Residential and commercial sectors - GEM-E3
|Model Documentation - GEM-E3|
|Institution||Institute of Communication And Computer Systems (ICCS)|
|Solution method||The model is formulated as a simultaneous system of equations with an equal number of variables. The system is solved for each year following a time-forward path. The model uses the GAMS software and is written as a mixed non-linear complementarity problem solved by using the PATH algorithm using the standard solver options.|
Demand per consumer category is decomposed into deliveries by sector of production in the consumption matrix. These matrices are usually reported in consumer’s prices, i.e. VAT and margins are included in the price of the delivery and moreover margins are not considered as a separate delivery by a service branch. In the GEM-E3 model, this matrix is transformed in producer’s prices.
To this end, the following procedure is applied:
• given the VAT rates for the different consumer categories, a consumption matrix without VAT is computed
• the margins included in the deliveries by branch are evaluated as the difference between the consumption matrix deliveries (without VAT) and the IO deliveries
• Margins are allocated between the services branches.
In the cases where consumption matrices are not available from statistical sources, they are computed through the following way:
• The consumption per consumer category is extracted from the National-Accounts (final consumption of households on the economic territory, by purpose) and corrected for the consumption by tourist,
• Given the VAT rates for the different consumer categories, the total consumption per category without VAT is computed,
• Total deliveries are taken from the Input-Output tables,
• Once the row and columns totals of the consumption matrix are computed for each country/region a RAS procedure is applied (the initial coefficients for the RAS are taken from countries with available consumption matrices).
Household consumption is decomposed into demand for specific consumption goods. This distinguishes between durable and non-durable goods. Households have to decide on the desired stock of the durable based not only on its relative purchase cost but also on the cost of those goods that are needed in connection with the durable (as for example fuels for cars or for heating systems). Energy is the main linked non-durable good. Energy complements the use of durables in order for them to provide a positive service flow. Consumption of energy does not affect the expenditure of durables through the change in preferences but rather through the additional burden in the user cost.
In the efficiency module developed for GEM-E3 model households and firms invest to improve efficiency of energy use which means that the economy substitute materials (equipment, insulation, etc.) and services (e.g. provided by technicians for installation) for energy. The amount of investment on energy saving technology is exogenous. It is assumed that the investment expenditure produce results one period after it takes place and continuously for a period of at least 20 years. The purpose of the investment concerns only the reduction of the unit consumption of energy in the sector or energy use of households, in which the investment takes place. That is, in the new setup agents use part of their income to acquire goods and services that are used to improve their energy efficiency. These goods and services accumulate to an energy saving capital stock that provides permanent energy efficiency improvements (with a declining/depreciation rate).
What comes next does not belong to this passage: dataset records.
-- ==== Sys2Proof/Machine/Boot.lean ====
section
/-! DEFINITION. Boot, attestation and power (spec/18_frontend.md R442 to R447). -/

namespace Sys2Proof.Machine

/-! Boot and attestation (spec/18_frontend.md R442 to R444). -/

/-- Whether the ROM accepts an image (spec/18_frontend.md R442). Log: DESIGN CHOICE, notes/assumptions/8.md. -/
def Boot.accepts (b : Boot) (i : Image) : Bool :=
  decide (b.minVersion ≤ i.version) && decide (Config.sha384 i.bytes = i.digest) && Config.ecdsaVerify i.pubkey i.digest i.sig
    && decide (Config.sha384 i.pubkey = b.keyHash)

/-- The image of a source: 1 flash, 2 NVMe. -/
def Boot.image (b : Boot) (src : Nat) : Option Image := if src = 1 then b.flash else b.nvme

/-- The first source whose image is accepted, in the order BOOTSEL gives. Log: DESIGN CHOICE, notes/assumptions/12.md. -/
def Boot.choose (b : Boot) : Option (Nat × Image) :=
  (if b.bootsel then [2, 1] else [1, 2]).findSome? fun src =>
    match b.image src with
    | some i => if b.accepts i then some (src, i) else none
    | none => none

/-- `SECURE_BOOT` (spec/18_frontend.md R442, R443): an image is accepted and Fleiz runs, or the boot has failed. Log: DESIGN CHOICE,
notes/assumptions/12.md. -/
def execSecureBoot (s : State) : Host.Outcome State Fault Refusal :=
  .next (if s.boot.state ≠ 0 then s
    else match s.boot.choose with
      | some (src, i) => { s with boot := { s.boot with state := 3, source := BitVec.ofNat 4 src, fwver := i.version, digest := i.digest } }
      | none => { s with boot := { s.boot with state := 4 } })

/-- `ATTESTATION_REQUEST` (spec/18_frontend.md R444): the buffer is filled and signed, and the writing function told by MSI-X vector 1. Log: DESIGN
CHOICE, DESIGN CHOICE, notes/assumptions/8.md. -/
def execAttestationRequest (f : Nat) (v : XWord) (s : State) : Host.Outcome State Fault Refusal :=
  .next (if !s.fleizUp || decide (4 ≤ f) then s
    else
      let p := placeHost v.toNat
      let s := s.store (p + 48) 48 (Config.sha384 s.boot.rom).toNat
      let s := s.store (p + 96) 48 s.boot.digest.toNat
      let s := (s.store (p + 144) 4 s.boot.fwver.toNat).store (p + 148) 4 s.boot.minVersion.toNat
      let sig := Config.attestSignature (Memory.readList s.mem p 152)
      let s := (s.store (p + 152) 96 sig.toNat).store (p + 248) 8 0
      s.withBar fun b => { b with msix1 := Map.put b.msix1 f (Map.get 0 b.msix1 f + 1) })

/-! Power (spec/18_frontend.md R445, R446). -/

/-- `PWRCAP` (spec/18_frontend.md R445): Fleiz leaves every state below CAP. -/
def execPwrcap (f : Nat) (v : XWord) (s : State) : Host.Outcome State Fault Refusal :=
  .next (s.owned f (s.withBar fun b => { b with cap := v.extractLsb' 0 2 }).capPower)

/-- `THERMAL_THROTTLE` (spec/18_frontend.md R446): at 100 °C the state goes up by one, at most once per 100 µs; state 2 stays while a job is live. What
bytes 8 to 15 of the notification hold is left open (DESIGN CHOICE, notes/assumptions/4.md). Log: DEDUCED, notes/assumptions/51.md. -/
def execThermalThrottle (s : State) : Host.Outcome State Fault Refusal :=
  .next (if !s.fleizUp ∨ s.dtime < s.hotAt then s
    else
      let top := if s.anyJob then 2 else 3
      ({ s with power := max s.power (min top (s.power + 1)), hotAt := s.dtime + 100000, free := s.free + 1 } : State).notification 6
        (Config.freeWord s.free).toNat)

/-- `THERMAL_RECOVERY` (spec/18_frontend.md R446): below 95 °C one state back toward CAP, at most one per 1 ms. -/
def execThermalRecovery (s : State) : Host.Outcome State Fault Refusal :=
  .next (if !s.fleizUp ∨ s.dtime < s.coolAt ∨ s.power ≤ s.capNow ∨ s.tripped then s
    else { s with power := s.power - 1, coolAt := s.dtime + 1000000 })

/-- `THERMAL_TRIP` (spec/18_frontend.md R446): at 110 °C every job is killed and the clocks are gated. -/
def execThermalTrip (s : State) : Host.Outcome State Fault Refusal :=
  .next (if !s.fleizUp ∨ s.tripped then s
    else
      let js := (s.jobs.filter fun j => j.2.live).map (·.1)
      let s1 : State := { s with tripped := true, free := s.free + js.length + 1 }
      let s2 := js.zipIdx.foldl (fun (s2 : State) j => s2.killJobWork j.1 ((Config.freeWord (s.free + j.2)).toNat % 65536) none) s1
      ({ s2 with power := 3 } : State).notification 6 (Config.freeWord (s.free + js.length)).toNat)

/-- The sample of the levels, every 1,000 ticks (spec/18_frontend.md R447). -/
def State.sampleLevels (s : State) : State :=
  if s.dtime < s.nextLevel then s
  else
    let n := s.clusters.foldl (fun n g => n + g.2.engine.level) 0
    { s.withBar fun b => { b with levelsum := BitVec.ofNat 16 n } with nextLevel := (s.dtime / 1000 + 1) * 1000 }

/-- `LEVELSUM_SAMPLE`. -/
def execLevelsumSample (s : State) : Host.Outcome State Fault Refusal := .next s.sampleLevels

end Sys2Proof.Machine
end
The investment of a firm in energy saving equipment/capital increases energy efficiency and reduces its energy bill but it does not increase its productive capacity (i.e. it does not add to the capital stock of the firm). Energy efficiency improvement translates to additional demand for goods and services such as equipment goods, electrical goods, construction, market services (in fixed proportions).
Similarly for households the expenditures on goods and services to improve their energy efficiency do not increase directly their utility, only indirectly through the energy bill reductions. Hence, there are no direct effects on productive capacities or the consumption of other commodities. Of course, indirect effects do exist and are quantified through the model. Finally, it should be noted that the energy efficiency improvements are modeled so as to exhibit decreasing marginal returns (saturation effect).
To enforce the energy saving scheme to be implemented by firms and households the following methodology is adopted: The government raises an energy tax (proportional to the energy consumption of each economic agent). It imposes that rate of taxation to all consumers (firms and households) of energy, which is exactly necessary for collecting revenues equal to the amount of the energy saving expenditure. These revenues are then used by the government to finance the energy saving expenditures, ensuring public budget neutrality. Essentially the Government is used in the model to reallocate firms and households funds from their “optimum” placement in the reference case to the particular energy saving expenditures.
The introduction of energy efficiency cost curves into the GEM-E3 model involves three tasks:
• Specification of the energy efficiency cost curve
• Calibration of the curve
• Implementation within the current GEM-E3 model setup.